When working on allocating a lot of small (~2MB) allocations, I noticed that doing a memset on 2MB + 1 byte allocations will fail instead of the malloc failing. For devices without enough GPU memory for certain applications, such as RTX 3070, this causes crashes of the program for situations requiring the number of allocations greater than the fail number but still well below the reported GPU memory.
Here is a simple program that replicates this issue:
#include "cuda_runtime.h"
#include <vector>
#include <stdio.h>
#define MB (1 << 20)
bool floodMemory(size_t chunk_size)
{
printf("\nStarting memory flood with chunk size %d\n\n", chunk_size);
std::vector<uint8_t*> dev_ptrs;
size_t allocated_mem = 0;
while (1)
{
uint8_t* temp = 0;
if (cudaMalloc(&temp, chunk_size) == cudaSuccess)
{
if (cudaDeviceSynchronize() != cudaSuccess)
{
printf("cudaDeviceSynchronize after malloc failed! allocated mem: %dmb\n", allocated_mem / MB);
printf("cudaDeviceSynchronize returned error: %s\n", cudaGetErrorString(cudaGetLastError()));
break;
}
allocated_mem += chunk_size;
if (cudaMemset(temp, 0, chunk_size) != cudaSuccess)
{
printf("cudaMemset failed! allocated mem: %dmb\n", allocated_mem / MB);
printf("cudaMemset returned error: %s\n", cudaGetErrorString(cudaGetLastError()));
break;
}
if (cudaDeviceSynchronize() != cudaSuccess)
{
printf("cudaDeviceSynchronize after memset failed!
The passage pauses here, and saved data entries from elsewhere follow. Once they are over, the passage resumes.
-- ==== Sys2Proof/Machine/Integer.lean ====
section
/-! DEFINITION. Majors 0x01 and 0x02: integer register and integer immediate (R122 to R131). -/
namespace Sys2Proof.Machine

/-! ### Results (R123, R124, R126, R127) -/

/-- MULH: the high half of the signed product. -/
def mulHigh (a b : Word) : Word := ((a.signExtend 128 * b.signExtend 128) >>> 64).setWidth 64
/-- MULHU: the high half of the unsigned product. -/
def mulHighU (a b : Word) : Word := ((a.setWidth 128 * b.setWidth 128) >>> 64).setWidth 64
/-- DIV: the signed quotient toward zero; all ones by zero; −2^63 by −1 is −2^63. -/
def divS (a b : Word) : Word := if b = 0 then BitVec.allOnes 64 else a.sdiv b
/-- DIVU: the unsigned quotient; all ones by zero. -/
def divU (a b : Word) : Word := if b = 0 then BitVec.allOnes 64 else a / b
/-- REM: a − b × DIV(a, b); a by zero. -/
def remS (a b : Word) : Word := if b = 0 then a else a.srem b
/-- REMU: the unsigned remainder; a by zero. -/
def remU (a b : Word) : Word := if b = 0 then a else a % b
/-- SHL by a count taken as unsigned: 0 from 64 on. -/
def shlW (a b : Word) : Word := a <<< min b.toNat 64
/-- SHR by a count taken as unsigned: 0 from 64 on. -/
def shrW (a b : Word) : Word := a >>> min b.toNat 64
/-- SAR by a count taken as unsigned. -/
def sarW (a b : Word) : Word := a.sshiftRight (min b.toNat 64)
/-- ROL by b mod 64. -/
def rolW (a b : Word) : Word := a.rotateLeft (b.toNat % 64)
/-- Zero bits above the highest set bit. -/
def clzW (a : Word) : Word := BitVec.ofNat 64 (if a = 0 then 64 else 63 - a.toNat.log2)
/-- Zero bits below the lowest set bit. -/
def ctzW (a : Word) : Word := BitVec.ofNat 64 (((List.range 64).find? (fun i => a.getLsbD i)).getD 64)
/-- Set bits. -/
def popcount (a : BitVec n) : Nat := ((List.range n).filter (fun i => a.getLsbD i)).length
/-- The eight bytes in reverse order. -/
def bswapW (a : Word) : Word :=
  (List.range 8).foldl (fun r i => (r <<< 8) ||| ((a >>> (8 * i)) &&& 0xFF)) 0
/-- The field of width w at p, zero-extended. -/
def extField (a : Word) (p w : Nat) : Word := (a >>> p) &&& BitVec.ofNat 64 (2 ^ w - 1)
/-- The field of width w at p, sign-extended. -/
def extFieldS (a : Word) (p w : Nat) : Word := (extField a p w <<< (64 - w)).sshiftRight (64 - w)
/-- gA with the field of width w at p replaced by the low bits of gB. -/
def insField (a b : Word) (p w : Nat) : Word :=
  let m : Word := BitVec.ofNat 64 ((2 ^ w - 1) * 2 ^ p)
  (a &&& ~~~m) ||| ((b <<< p) &&& m)

/-- The integer compare conditions (R127), on values of any width. -/
def intCond (c : Nat) (a b : BitVec n) : Bool :=
  match c with
  | 0 => a == b
  | 1 => a != b
  | 2 => a.slt b
  | 3 => !a.slt b
  | 4 => !b.slt a
  | 5 => b.slt a
  | 6 => a.ult b
  | 7 => !a.ult b
  | 8 => !b.ult a
  | _ => b.ult a

/-! ### Forms -/

/-- A result computed from two register operands (R123). -/
def alu2 (k : Ctl) (d a b : Reg) (latency : Nat) (f : Word → Word → Word) (s : State) : Out :=
  issueFixed s k { src := [(1, a), (2, b)], dst := some (0, d) } latency
    (fun _ xs _ => { writes := scalarWrite d s.time (f (xs.getD 0 0) (xs.getD 1 0)) })

/-- A result computed from one register operand (R124, R131). -/
def alu1 (k : Ctl) (d a : Reg) (latency : Nat) (f : Word → Word) (s : State) : Out :=
  issueFixed s k { src := [(1, a)], dst := some (0, d) } latency
    (fun _ xs _ => { writes := scalarWrite d s.time (f (xs.getD 0 0)) })

/-- The write of a mask that an instruction names; m0 discards it (R31, R128). -/
def maskWrite (m : Nat) (x : Word) : List RegVal := if m = 0 then [] else [.m m x]

/-- A mask that an instruction covers when it writes it. -/
def maskCover (m : Nat) : List RegId := if m = 0 then [] else [.m m]

/-- ADD (R123). -/
def execAdd (k : Ctl) (d a b : Reg) (s : State) : Out := alu2 k d a b 1 (· + ·) s
/-- SUB (R123). -/
def execSub (k : Ctl) (d a b : Reg) (s : State) : Out := alu2 k d a b 1 (· - ·) s
/-- MUL (R123), F(3) by R41. -/
def execMul (k : Ctl) (d a b : Reg) (s : State) : Out := alu2 k d a b 3 (· * ·) s
/-- MULH (R123). -/
def execMulh (k : Ctl) (d a b : Reg) (s : State) : Out := alu2 k d a b 3 mulHigh s
/-- MULHU (R123). -/
def execMulhu (k : Ctl) (d a b : Reg) (s : State) : Out := alu2 k d a b 3 mulHighU s
/-- DIV (R123), F(20) by R41. -/
def execDiv (k : Ctl) (d a b : Reg) (s : State) : Out := alu2 k d a b 20 divS s
/-- DIVU (R123). -/
def execDivu (k : Ctl) (d a b : Reg) (s : State) : Out := alu2 k d a b 20 divU s
/-- REM (R123). -/
def execRem (k : Ctl) (d a b : Reg) (s : State) : Out := alu2 k d a b 20 remS s
/-- REMU (R123). -/
def execRemu (k : Ctl) (d a b : Reg) (s : State) : Out := alu2 k d a b 20 remU s
/-- AND (R123). -/
def execAnd (k : Ctl) (d a b : Reg) (s : State) : Out := alu2 k d a b 1 (· &&& ·) s
/-- OR (R123). -/
def execOr (k : Ctl) (d a b : Reg) (s : State) : Out := alu2 k d a b 1 (· ||| ·) s
/-- XOR (R123). -/
def execXor (k : Ctl) (d a b : Reg) (s : State) : Out := alu2 k d a b 1 (· ^^^ ·) s
/-- ANDN (R123). -/
def execAndn (k : Ctl) (d a b : Reg) (s : State) : Out := alu2 k d a b 1 (fun x y => x &&& ~~~y) s
/-- SHL (R123). -/
def execShl (k : Ctl) (d a b : Reg) (s : State) : Out := alu2 k d a b 1 shlW s
/-- SHR (R123). -/
def execShr (k : Ctl) (d a b : Reg) (s : State) : Out := alu2 k d a b 1 shrW s
/-- SAR (R123). -/
def execSar (k : Ctl) (d a b : Reg) (s : State) : Out := alu2 k d a b 1 sarW s
/-- ROL (R123). -/
def execRol (k : Ctl) (d a b : Reg) (s : State) : Out := alu2 k d a b 1 rolW s
/-- MIN (R123). -/
def execMin (k : Ctl) (d a b : Reg) (s : State) : Out := alu2 k d a b 1 (fun x y => if x.slt y then x else y) s
/-- MAX (R123). -/
def execMax (k : Ctl) (d a b : Reg) (s : State) : Out := alu2 k d a b 1 (fun x y => if x.slt y then y else x) s
/-- MINU (R123). -/
def execMinu (k : Ctl) (d a b : Reg) (s : State) : Out := alu2 k d a b 1 (fun x y => if x < y then x else y) s
/-- MAXU (R123). -/
def execMaxu (k : Ctl) (d a b : Reg) (s : State) : Out := alu2 k d a b 1 (fun x y => if x < y then y else x) s

/-- SEL: bit 0 of mask mC decides which source is written (R125). -/
def execSel (k : Ctl) (d a b c : Reg) (s : State) : Out :=
  issueFixed s k { src := [(1, a), (2, b)], dst := some (0, d), masks := [c.toNat] } 1
    (fun t xs _ => { writes := scalarWrite d s.time (if (t.m c.toNat).getLsbD 0 then xs.getD 0 0 else xs.getD 1 0) })

/-- CLZ (R124). -/
def execClz (k : Ctl) (d a : Reg) (s : State) : Out := alu1 k d a 1 clzW s
/-- CTZ (R124). -/
def execCtz (k : Ctl) (d a : Reg) (s : State) : Out := alu1 k d a 1 ctzW s
/-- POPC (R124). -/
def execPopc (k : Ctl) (d a : Reg) (s : State) : Out := alu1 k d a 1 (fun x => BitVec.ofNat 64 (popcount x)) s
/-- BSWAP (R124). -/
def execBswap (k : Ctl) (d a : Reg) (s : State) : Out := alu1 k d a 1 bswapW s
/-- EXT (R126). -/
def execExt (k : Ctl) (d a : Reg) (p w : BitVec 6) (s : State) : Out :=
  alu1 k d a 1 (fun x => extFieldS x p.toNat (w.toNat + 1)) s
/-- EXTU (R126). -/
def execExtu (k : Ctl) (d a : Reg) (p w : BitVec 6) (s : State) : Out :=
  alu1 k d a 1 (fun x => extField x p.toNat (w.toNat + 1)) s
/-- INS (R126). -/
def execIns (k : Ctl) (d a b : Reg) (p w : BitVec 6) (s : State) : Out :=
  alu2 k d a b 1 (fun x y => insField x y p.toNat (w.toNat + 1)) s
/-- CMP: ones or zeros to gD and to mask mM (R127, R128). -/
def execCmp (k : Ctl) (d a b cond : Reg) (mm : BitVec 3) (s : State) : Out :=
  issueFixed s k { src := [(1, a), (2, b)], dst := some (0, d), masks := [mm.toNat], covers := maskCover mm.toNat } 1
    (fun _ xs _ =>
      let x := onesIf (intCond cond.toNat (xs.getD 0 0) (xs.getD 1 0))
      { writes := scalarWrite d s.time x ++ maskWrite mm.toNat x })

/-- The immediate of a short form: sext(IMM26, 26) (R130). -/
def sext26 (imm : BitVec 26) : Word := imm.signExtend 64

/-- ADDI (R131). -/
def execAddi (k : Ctl) (d a : Reg) (imm : BitVec 26) (s : State) : Out := alu1 k d a 1 (· + sext26 imm) s
/-- ANDI (R131). -/
def execAndi (k : Ctl) (d a : Reg) (imm : BitVec 26) (s : State) : Out := alu1 k d a 1 (· &&& sext26 imm) s
/-- ORI (R131). -/
def execOri (k : Ctl) (d a : Reg) (imm : BitVec 26) (s : State) : Out := alu1 k d a 1 (· ||| sext26 imm) s
/-- XORI (R131). -/
def execXori (k : Ctl) (d a : Reg) (imm : BitVec 26) (s : State) : Out := alu1 k d a 1 (· ^^^ sext26 imm) s
/-- SHLI (R131). -/
def execShli (k : Ctl) (d a : Reg) (n : BitVec 6) (s : State) : Out := alu1 k d a 1 (· <<< n.toNat) s
/-- SHRI (R131). -/
def execShri (k : Ctl) (d a : Reg) (n : BitVec 6) (s : State) : Out := alu1 k d a 1 (· >>> n.toNat) s
/-- SARI (R131). -/
def execSari (k : Ctl) (d a : Reg) (n : BitVec 6) (s : State) : Out := alu1 k d a 1 (·.sshiftRight n.toNat) s
/-- MULI (R131), F(3) by R41. -/
def execMuli (k : Ctl) (d a : Reg) (imm : BitVec 26) (s : State) : Out := alu1 k d a 3 (· * sext26 imm) s
/-- CMPI: writes gD and no mask (R131). -/
def execCmpi (k : Ctl) (d a cond : Reg) (imm : BitVec 26) (s : State) : Out :=
  alu1 k d a 1 (fun x => onesIf (intCond cond.toNat x (sext26 imm))) s
/-- MOVI (R131). -/
def execMovi (k : Ctl) (d : Reg) (imm : BitVec 26) (s : State) : Out :=
  issueFixed s k { dst := some (0, d) } 1 (fun _ _ _ => { writes := scalarWrite d s.time (sext26 imm) })

/-- ADDI, long (R130, R131). -/
def execAddiLong (k : Ctl) (d a : Reg) (imm : Word) (s : State) : Out := alu1 k d a 1 (· + imm) s
/-- ANDI, long. -/
def execAndiLong (k : Ctl) (d a : Reg) (imm : Word) (s : State) : Out := alu1 k d a 1 (· &&& imm) s
/-- ORI, long. -/
def execOriLong (k : Ctl) (d a : Reg) (imm : Word) (s : State) : Out := alu1 k d a 1 (· ||| imm) s
/-- XORI, long. -/
def execXoriLong (k : Ctl) (d a : Reg) (imm : Word) (s : State) : Out := alu1 k d a 1 (· ^^^ imm) s
/-- SHLI, long: the amount is the extension value, 0 to 63 (R130). -/
def execShliLong (k : Ctl) (d a : Reg) (imm : Word) (s : State) : Out := alu1 k d a 1 (shlW · imm) s
/-- SHRI, long. -/
def execShriLong (k : Ctl) (d a : Reg) (imm : Word) (s : State) : Out := alu1 k d a 1 (shrW · imm) s
/-- SARI, long. -/
def execSariLong (k : Ctl) (d a : Reg) (imm : Word) (s : State) : Out := alu1 k d a 1 (sarW · imm) s
/-- MULI, long. -/
def execMuliLong (k : Ctl) (d a : Reg) (imm : Word) (s : State) : Out := alu1 k d a 3 (· * imm) s
/-- CMPI, long. -/
def execCmpiLong (k : Ctl) (d a cond : Reg) (imm : Word) (s : State) : Out :=
  alu1 k d a 1 (fun x => onesIf (intCond cond.toNat x imm)) s
/-- MOVI, long. -/
def execMoviLong (k : Ctl) (d : Reg) (imm : Word) (s : State) : Out :=
  issueFixed s k { dst := some (0, d) } 1 (fun _ _ _ => { writes := scalarWrite d s.time imm })

end Sys2Proof.Machine
end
This shouldn't have happened. allocated mem: %dmb\n", allocated_mem / MB);
printf("cudaDeviceSynchronize returned error: %s\n", cudaGetErrorString(cudaGetLastError()));
break;
}
dev_ptrs.push_back(temp);
}
else
{
printf("cudaMalloc failed! this is expected. allocated mem: %dmb\n", allocated_mem / MB);
printf("cudaMalloc returned error: %s\n", cudaGetErrorString(cudaGetLastError()));
break;
}
}
printf("\nflood completed, attempting to clean up...\n");
int i = 0;
for (uint8_t* ptr : dev_ptrs)
{
if (cudaFree(ptr) != cudaSuccess)
{
printf("cudaFree failed on item %d!\n", i);
printf("cudaFree returned error: %s\n", cudaGetErrorString(cudaGetLastError()));
printf("unable to recover\n");
return false;
}
i++;
}
printf("succeeded cleaning up\n");
return true;
}
int main()
{
cudaError_t cudaStatus;
// Choose which GPU to run on, change this on a multi-GPU system.
cudaStatus = cudaSetDevice(0);
if (cudaStatus != cudaSuccess) {
fprintf(stderr, "cudaSetDevice failed! Do you have a CUDA-capable GPU installed?");
return 1;
}
size_t chunk_size = (1 << 21);
if (!floodMemory(chunk_size)) return 1; // Should pass on all drivers
chunk_size++;
floodMemory(chunk_size); // fails on drivers >461.92 (game-ready) and >462.59 (studio)
return 0;
}
I was able to replicate this on a 1660Ti, 3070, 1080Ti, and a 3080 for drivers 465.89, 466.11, 466.27, 466.47, 466.77, and 471.11, but on driver 461.92 and earlier the issue wasn’t present.